Sözleşme, yazılı yapılmadıkça geçerli olmamaktadır. En temel fonksiyonu, taraflar arasındaki nakdi ödemelerin ve takasların önüne geçmesidir. İş hayatında kolaylık sağlayan sözleşme, gereksiz para hareketlerini ortadan kaldırmaktadır.

Cari hesabın olabilmesi için en az iki taraf arasında alacak ve borç doğuran para, hizmet vs. değişiminin bulunması gerekmektedir.
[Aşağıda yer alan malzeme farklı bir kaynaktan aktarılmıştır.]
-- ==== Sys2Proof/Laws/Port.lean ====
section
/-! SUPPORT. What the shared operations on one port do to the registers that statements speak of: an operation that
branches has one lemma per register that no branch of it touches. -/

-- One theorem after the other: checking them side by side takes a stack for each.
set_option Elab.async false

namespace Sys2Proof.Machine.Port

variable (p : Port)

@[simp] theorem bare_cc : p.bare.cc = p.cc := rfl
@[simp] theorem bare_tc : p.bare.tc = p.tc := rfl
@[simp] theorem bare_pdcfg : p.bare.pdcfg = p.pdcfg := rfl
@[simp] theorem bare_pdstat : p.bare.pdstat = p.pdstat := rfl
@[simp] theorem bare_srccap : p.bare.srccap = p.srccap := rfl
@[simp] theorem bare_contract : p.bare.contract = p.contract := rfl
@[simp] theorem bare_partner : p.bare.partner = p.partner := rfl
@[simp] theorem bare_alt : p.bare.alt = p.alt := rfl
@[simp] theorem bare_vset : p.bare.vset = p.vset := rfl
@[simp] theorem bare_ilim : p.bare.ilim = p.ilim := rfl
@[simp] theorem bare_trip : p.bare.trip = p.trip := rfl
@[simp] theorem bare_sluice : p.bare.sluice = p.sluice := rfl
@[simp] theorem bare_vbus : p.bare.vbus = p.vbus := rfl
@[simp] theorem bare_ibus : p.bare.ibus = p.ibus := rfl
@[simp] theorem bare_place : p.bare.place = p.place := rfl
@[simp] theorem bare_pfault : p.bare.pfault = p.pfault := rfl
@[simp] theorem bare_evt : p.bare.evt = p.evt := rfl
@[simp] theorem bare_evtEn : p.bare.evtEn = p.evtEn := rfl
@[simp] theorem bare_power : p.bare.power = p.power := rfl
@[simp] theorem bare_fe : p.bare.fe = p.fe := rfl
@[simp] theorem bare_rg : p.bare.rg = p.rg := rfl
@[simp] theorem bare_stg : p.bare.stg = p.stg := rfl
@[simp] theorem bare_q : p.bare.q = p.q := rfl
@[simp] theorem bare_role : p.bare.role = p.role := rfl
@[simp] theorem bare_fences : p.bare.fences = p.fences := rfl
@[simp] theorem bare_bank : p.bare.bank = p.bank := rfl
@[simp] theorem bare_heldCls : p.bare.heldCls = p.heldCls := rfl
@[simp] theorem bare_islandSink : p.bare.islandSink = p.islandSink := rfl
@[simp] theorem bare_rebindDue : p.bare.rebindDue = p.rebindDue := rfl

@[simp] theorem flagged_bare (e : PEvent) : p.bare.flagged e = p.flagged e := rfl
@[simp] theorem timerOn_bare (t : TimerId) : p.bare.timerOn t = p.timerOn t := rfl
@[simp] theorem typeOf_bare : p.bare.typeOf = p.typeOf := rfl

@[simp] theorem pushGroup_cc (g : List (BitVec 6 × W36)) : (p.pushGroup g).cc = p.cc := rfl
@[simp] theorem pushGroup_tc (g : List (BitVec 6 × W36)) : (p.pushGroup g).tc = p.tc := rfl
@[simp] theorem pushGroup_pdcfg (g : List (BitVec 6 × W36)) : (p.pushGroup g).pdcfg = p.pdcfg := rfl
@[simp] theorem pushGroup_pdstat (g : List (BitVec 6 × W36)) : (p.pushGroup g).pdstat = p.pdstat := rfl
@[simp] theorem pushGroup_srccap (g : List (BitVec 6 × W36)) : (p.pushGroup g).srccap = p.srccap := rfl
@[simp] theorem pushGroup_contract (g : List (BitVec 6 × W36)) : (p.pushGroup g).contract = p.contract := rfl
@[simp] theorem pushGroup_partner (g : List (BitVec 6 × W36)) : (p.pushGroup g).partner = p.partner := rfl
@[simp] theorem pushGroup_alt (g : List (BitVec 6 × W36)) : (p.pushGroup g).alt = p.alt := rfl
@[simp] theorem pushGroup_vset (g : List (BitVec 6 × W36)) : (p.pushGroup g).vset = p.vset := rfl
@[simp] theorem pushGroup_ilim (g : List (BitVec 6 × W36)) : (p.pushGroup g).ilim = p.ilim := rfl
@[simp] theorem pushGroup_trip (g : List (BitVec 6 × W36)) : (p.pushGroup g).trip = p.trip := rfl
@[simp] theorem pushGroup_sluice (g : List (BitVec 6 × W36)) : (p.pushGroup g).sluice = p.sluice := rfl
@[simp] theorem pushGroup_vbus (g : List (BitVec 6 × W36)) : (p.pushGroup g).vbus = p.vbus := rfl
@[simp] theorem pushGroup_ibus (g : List (BitVec 6 × W36)) : (p.pushGroup g).ibus = p.ibus := rfl
@[simp] theorem pushGroup_kgSoc (g : List (BitVec 6 × W36)) : (p.pushGroup g).kgSoc = p.kgSoc := rfl
@[simp] theorem pushGroup_kgCap (g : List (BitVec 6 × W36)) : (p.pushGroup g).kgCap = p.kgCap := rfl
@[simp] theorem pushGroup_place (g : List (BitVec 6 × W36)) : (p.pushGroup g).place = p.place := rfl
@[simp] theorem pushGroup_pfault (g : List (BitVec 6 × W36)) : (p.pushGroup g).pfault = p.pfault := rfl
@[simp] theorem pushGroup_evt (g : List (BitVec 6 × W36)) : (p.pushGroup g).evt = p.evt := rfl
@[simp] theorem pushGroup_evtEn (g : List (BitVec 6 × W36)) : (p.pushGroup g).evtEn = p.evtEn := rfl
@[simp] theorem pushGroup_power (g : List (BitVec 6 × W36)) : (p.pushGroup g).power = p.power := rfl
@[simp] theorem pushGroup_fe (g : List (BitVec 6 × W36)) : (p.pushGroup g).fe = p.fe := rfl
@[simp] theorem pushGroup_rg (g : List (BitVec 6 × W36)) : (p.pushGroup g).rg = p.rg := rfl
@[simp] theorem pushGroup_stg (g : List (BitVec 6 × W36)) : (p.pushGroup g).stg = p.stg := rfl
@[simp] theorem pushGroup_role (g : List (BitVec 6 × W36)) : (p.pushGroup g).role = p.role := rfl
@[simp] theorem pushGroup_ck0 (g : List (BitVec 6 × W36)) : (p.pushGroup g).ck0 = p.ck0 := rfl
@[simp] theorem pushGroup_ck1 (g : List (BitVec 6 × W36)) : (p.pushGroup g).ck1 = p.ck1 := rfl
@[simp] theorem pushGroup_ckNewer (g : List (BitVec 6 × W36)) : (p.pushGroup g).ckNewer = p.ckNewer := rfl
@[simp] theorem pushGroup_fences (g : List (BitVec 6 × W36)) : (p.pushGroup g).fences = p.fences := rfl
@[simp] theorem pushGroup_bank (g : List (BitVec 6 × W36)) : (p.pushGroup g).bank = p.bank := rfl
@[simp] theorem pushGroup_heldCls (g : List (BitVec 6 × W36)) : (p.pushGroup g).heldCls = p.heldCls := rfl
@[simp] theorem pushGroup_islandSink (g : List (BitVec 6 × W36)) : (p.pushGroup g).islandSink = p.islandSink := rfl
@[simp] theorem pushGroup_rebindDue (g : List (BitVec 6 × W36)) : (p.pushGroup g).rebindDue = p.rebindDue := rfl

@[simp] theorem post_cc (e : PEvent) (pl : W36) : (p.post e pl).cc = p.cc := by unfold post; split <;> rfl
@[simp] theorem post_tc (e : PEvent) (pl : W36) : (p.post e pl).tc = p.tc := by unfold post; split <;> rfl
@[simp] theorem post_pdcfg (e : PEvent) (pl : W36) : (p.post e pl).pdcfg = p.pdcfg := by unfold post; split <;> rfl
@[simp] theorem post_pdstat (e : PEvent) (pl : W36) : (p.post e pl).pdstat = p.pdstat := by unfold post; split <;> rfl
@[simp] theorem post_srccap (e : PEvent) (pl : W36) : (p.post e pl).srccap = p.srccap := by unfold post; split <;> rfl
@[simp] theorem post_contract (e : PEvent) (pl : W36) : (p.post e pl).contract = p.contract := by unfold post; split <;> rfl
@[simp] theorem post_partner (e : PEvent) (pl : W36) : (p.post e pl).partner = p.partner := by unfold post; split <;> rfl
@[simp] theorem post_alt (e : PEvent) (pl : W36) : (p.post e pl).alt = p.alt := by unfold post; split <;> rfl
@[simp] theorem post_vset (e : PEvent) (pl : W36) : (p.post e pl).vset = p.vset := by unfold post; split <;> rfl
@[simp] theorem post_ilim (e : PEvent) (pl : W36) : (p.post e pl).ilim = p.ilim := by unfold post; split <;> rfl
@[simp] theorem post_trip (e : PEvent) (pl : W36) : (p.post e pl).trip = p.trip := by unfold post; split <;> rfl
@[simp] theorem post_sluice (e : PEvent) (pl : W36) : (p.post e pl).sluice = p.sluice := by unfold post; split <;> rfl
@[simp] theorem post_vbus (e : PEvent) (pl : W36) : (p.post e pl).vbus = p.vbus := by unfold post; split <;> rfl
@[simp] theorem post_ibus (e : PEvent) (pl : W36) : (p.post e pl).ibus = p.ibus := by unfold post; split <;> rfl
@[simp] theorem post_kgSoc (e : PEvent) (pl : W36) : (p.post e pl).kgSoc = p.kgSoc := by unfold post; split <;> rfl
@[simp] theorem post_kgCap (e : PEvent) (pl : W36) : (p.post e pl).kgCap = p.kgCap := by unfold post; split <;> rfl
@[simp] theorem post_place (e : PEvent) (pl : W36) : (p.post e pl).place = p.place := by unfold post; split <;> rfl
@[simp] theorem post_pfault (e : PEvent) (pl : W36) : (p.post e pl).pfault = p.pfault := by unfold post; split <;> rfl
@[simp] theorem post_evtEn (e : PEvent) (pl : W36) : (p.post e pl).evtEn = p.evtEn := by unfold post; split <;> rfl
@[simp] theorem post_power (e : PEvent) (pl : W36) : (p.post e pl).power = p.power := by unfold post; split <;> rfl
@[simp] theorem post_fe (e : PEvent) (pl : W36) : (p.post e pl).fe = p.fe := by unfold post; split <;> rfl
@[simp] theorem post_rg (e : PEvent) (pl : W36) : (p.post e pl).rg = p.rg := by unfold post; split <;> rfl
@[simp] theorem post_stg (e : PEvent) (pl : W36) : (p.post e pl).stg = p.stg := by unfold post; split <;> rfl
@[simp] theorem post_role (e : PEvent) (pl : W36) : (p.post e pl).role = p.role := by unfold post; split <;> rfl
@[simp] theorem post_ck0 (e : PEvent) (pl : W36) : (p.post e pl).ck0 = p.ck0 := by unfold post; split <;> rfl
@[simp] theorem post_ck1 (e : PEvent) (pl : W36) : (p.post e pl).ck1 = p.ck1 := by unfold post; split <;> rfl
@[simp] theorem post_ckNewer (e : PEvent) (pl : W36) : (p.post e pl).ckNewer = p.ckNewer := by unfold post; split <;> rfl
@[simp] theorem post_fences (e : PEvent) (pl : W36) : (p.post e pl).fences = p.fences := by unfold post; split <;> rfl
@[simp] theorem post_bank (e : PEvent) (pl : W36) : (p.post e pl).bank = p.bank := by unfold post; split <;> rfl
@[simp] theorem post_heldCls (e : PEvent) (pl : W36) : (p.post e pl).heldCls = p.heldCls := by unfold post; split <;> rfl
@[simp] theorem post_islandSink (e : PEvent) (pl : W36) : (p.post e pl).islandSink = p.islandSink := by unfold post; split <;> rfl
@[simp] theorem post_rebindDue (e : PEvent) (pl : W36) : (p.post e pl).rebindDue = p.rebindDue := by unfold post; split <;> rfl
Tarafların bu çeşitli işlemlerden doğan borç ve alacaklarını bağımsız bir biçimde ödeme ve tahsil talebinden sözleşmede belirtilen süreye kadar vazgeçmiş olmaları da gereken koşullardandır.

Takası mümkün olmayan alacaklar, belirli bir sebeple sarfedilmek veya emre amade tutulmak üzere teslim olunan para ve mallardan doğan alacaklar ile önceden mevcut olan alacaklar cari hesaba geçirilememektedir.

Sözleşmenin olmaması durumunda hesap devresinin uzunluğu teamül ile belirlenmekte, bunun da olmaması halinde takvim yılı dikkate alınmaktadır.

Devre sonunda hesabın kapatılmasıyla ortaya çıkan bakiye, karşı tarafa gönderilir. Karşı taraf aldığı tarihten itibaren bir ay içinde itiraz etmezse bakiyeyi kabul etmiş sayılır. Ödeme cari hesap sözleşmesinin sonunda istenebilir. Cari hesap hakkında tüm her şeyi ben buradan öğrendim. Tavsiye ederim en azından merak ettiklerinizi öğrenebilirsiniz.